This trip will be no exception. Our trip will tour Twin Creeks Mine, owned by Newmont Mining
Company, the Getchell Mine, owned by Placer Dome, and the Pinson and Preble Mines, owned by
Pinson Mining Company, a partnership of Homestake Mining Company and Barrick Holding
Company. We will also take time to discuss the complex and poorly understood regional geologic
history of this area. The mines and geology are shown on the regional map on page 71.
Mining activity in the Getchell region began with tungsten and gold exploration in the late 1800s.
The Golconda district was organized in 1866 and saw gold production in 1909, and the Potosi
district was organized in 1874, although gold was not discovered there until 1934. Getchell Mines
Inc. was formed in 1936 by U.S. Senator Noble Getchell, and some of the earliest oxide gold mining
in Nevada began there in 1937. During World War II, the Getchell Mine produced tungsten,
arsenic and molybdenum concentrates for the War Board. Claims for the Ogee and Pinson Mine
were staked in 1945 and subsequently developed. Relatives of Clovis Pinson still live in the valley
today. Getchell Mine was one of the first gold mines to develop autoclave technology for roasting
sulfide ores in the 1960s and 1970s, although significant economic production didn’t occur until
the 1980s. The Preble Deposit was discovered in 1972 by Cordex, early in the development of
bulk mining technology for low grade disseminated gold deposits.
Renewed gold exploration interest in the 1980s led to discovery and development of many new
resources in the area.
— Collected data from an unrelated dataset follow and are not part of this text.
-- ==== Sys2Proof/Machine/Bits.lean ====
section
/-!
DEFINITION. Sys2Proof/Machine/Bits.lean: bit fields, sign extension, byte order and saturation, the rows of the
register table and the named fields of its registers, and the sparse stores that hold registers and memories.
-/

namespace Sys2Proof.Machine

/-- The `w`-bit field of `x` whose lowest bit is `lo`. -/
def field (x : Word) (lo w : Nat) : Nat := x.toNat / 2 ^ lo % 2 ^ w

/-- `x` with its `w`-bit field at `lo` holding `v` modulo `2 ^ w`. -/
def withField (x : Word) (lo w v : Nat) : Word :=
  BitVec.ofNat 32 (x.toNat / 2 ^ (lo + w) * 2 ^ (lo + w) + v % 2 ^ w * 2 ^ lo + x.toNat % 2 ^ lo)

/-- The `w`-bit value `v` read as a signed number in two's complement. -/
def signed (w v : Nat) : Int :=
  let u := v % 2 ^ w
  if u < 2 ^ (w - 1) then (u : Int) else (u : Int) - 2 ^ w

/-- The `w`-bit two's-complement code of `i`, modulo `2 ^ w`. -/
def unsigned (w : Nat) (i : Int) : Nat := (i % (2 ^ w : Int)).toNat

/-- `i` held to the range `lo` to `hi`. -/
def clampInt (lo hi i : Int) : Int := if i < lo then lo else if hi < i then hi else i

/-- The word of four bytes, least significant byte first (R7). -/
def wordOfBytes (b0 b1 b2 b3 : Byte) : Word := b3 ++ b2 ++ b1 ++ b0

/-- Byte `i` of a word, byte 0 the least significant (R7). -/
def byteOfWord (w : Word) (i : Nat) : Byte := BitVec.ofNat 8 (w.toNat / 256 ^ i)

/-- The number of a list of bytes, least significant byte first (R7). -/
def leNat : List Byte → Nat
  | [] => 0
  | b :: t => b.toNat + 256 * leNat t

/-- The number of a list of bytes, most significant byte first (R6). -/
def beNat (l : List Byte) : Nat := l.foldl (fun a b => a * 256 + b.toNat) 0

/-- `n` bytes of `v`, least significant byte first (R7). -/
def leBytes : Nat → Nat → List Byte
  | 0, _ => []
  | n + 1, v => BitVec.ofNat 8 v :: leBytes n (v / 256)

/-- `n` bytes of `v`, most significant byte first (R6). -/
def beBytes (n v : Nat) : List Byte := (leBytes n v).reverse

/-- The `n` bytes at offset `i`. -/
def bytesAt (b : List Byte) (i n : Nat) : List Byte := (b.drop i).take n

/-- The `n`-byte field at offset `i`, most significant byte first (R6). -/
def beAt (b : List Byte) (i n : Nat) : Nat := beNat (bytesAt b i n)

/-- `x` and one more, held at the greatest number of `w` bits (R127 and the saturating counters). -/
def satInc (w x : Nat) : Nat := if x + 1 < 2 ^ w then x + 1 else 2 ^ w - 1

/-- Whether bit `i` of `x` is 1. -/
def bit (x i : Nat) : Bool := x / 2 ^ i % 2 = 1

/-- `x` with bit `i` set. -/
def withBit (x i : Nat) : Nat := if bit x i then x else x + 2 ^ i

/-- 1 for true and 0 for false. -/
def b2n (b : Bool) : Nat := if b then 1 else 0

/-- `a` divided by `b`, rounded up. -/
def ceilDiv (a b : Nat) : Nat := (a + b - 1) / b

/-- The lock classes of R515; `nbr` and `link` are the table's Link class for neighbour ports and panel groups. -/
inductive LockClass where
  | none | timing | flow | arena | plane | mapBank | link | nbr | netPort | camPort | memory | scanLane | armed | loop
deriving DecidableEq, Repr

/-- One row of the register index tables: a base address, the index ranges (count and stride) from the widest
stride down, the reset value, the masks of R9's access types, the fields that a write of 0 clears, and
whether it holds a write-only or popping field (R69, R107). -/
structure RegRow where
  base  : Nat
  dims  : List (Nat × Nat) := []
  reset : Nat := 0
  rw    : Nat := 0
  w1c   : Nat := 0
  rwl   : Nat := 0
  lock  : LockClass := .none
  rws   : Nat := 0
  ctr   : List (Nat × Nat) := []
  wo    : Bool := false
deriving DecidableEq, Repr

/-- A field of a register: its register's address, its lowest bit and its width. -/
structure Fld where
  addr : Nat
  lo   : Nat
  w    : Nat
deriving DecidableEq, Repr

/-- Whether byte offset `off` names one register of the index ranges `dims`. -/
def inDims : List (Nat × Nat) → Nat → Bool
  | [], off => off == 0
  | (c, st) :: t, off => decide (off / st < c) && inDims t (off % st)

/-- Whether address `a` is one of the registers of row `r`. -/
def RegRow.covers (r : RegRow) (a : Nat) : Bool := decide (r.base ≤ a) && inDims r.dims (a - r.base)

/-- A sparse store: (key, value) pairs in rising order of key; a key not listed holds the store's default. -/
abbrev Sparse (α : Type) := List (Nat × α)

/-- The value at key `k`, `d k` where no entry names it. -/
def sparseGet {α : Type} (d : Nat → α) : Sparse α → Nat → α
  | [], k => d k
  | (k', v) :: t, k => if k' = k then v else sparseGet d t k

/-- The store with key `k` holding `v`: one entry in order, and none where `v` is the default. -/
def sparseSet {α : Type} [DecidableEq α] (d : Nat → α) : Sparse α → Nat → α → Sparse α
  | [], k, v => if v = d k then [] else [(k, v)]
  | (k', v') :: t, k, v =>
    if k' < k then (k', v') :: sparseSet d t k v
    else
      let rest := ((k', v') :: t).filter (fun e => e.1 ≠ k)
      if v = d k then rest else (k, v) :: rest

/-- The canonical form of a store: keys strictly rising, and no entry equal to the default. -/
def sparseWf {α : Type} [DecidableEq α] (d : Nat → α) : Sparse α → Bool
  | [] => true
  | [(k, v)] => decide (v ≠ d k)
  | (k, v) :: (k', v') :: t => decide (v ≠ d k) && decide (k < k') && sparseWf d ((k', v') :: t)

end Sys2Proof.Machine
end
Pinson began gold production in 1980 and has produced nearly 1,000,000
ounces to date. Getchell operations were reinvigorated by First Miss Gold in the early 1980s,
which led to the discovery and development of significant resources, now totaling as much as 9.4
million contained ounces of gold. The late 1980s gold rush precipitated the impressive discoveries
of the Chimney Creek and Rabbit Creek deposits, now consolidated into the Twin Creeks
Mine, which produced more than 750,000 ounces of gold in 1999. The proven and probable
reserves at Twin Creeks are currently over 8.6 million ounces. All together, the region along the
eastern range front of the Osgood Mountains likely hosts nearly 20 million ounces of gold.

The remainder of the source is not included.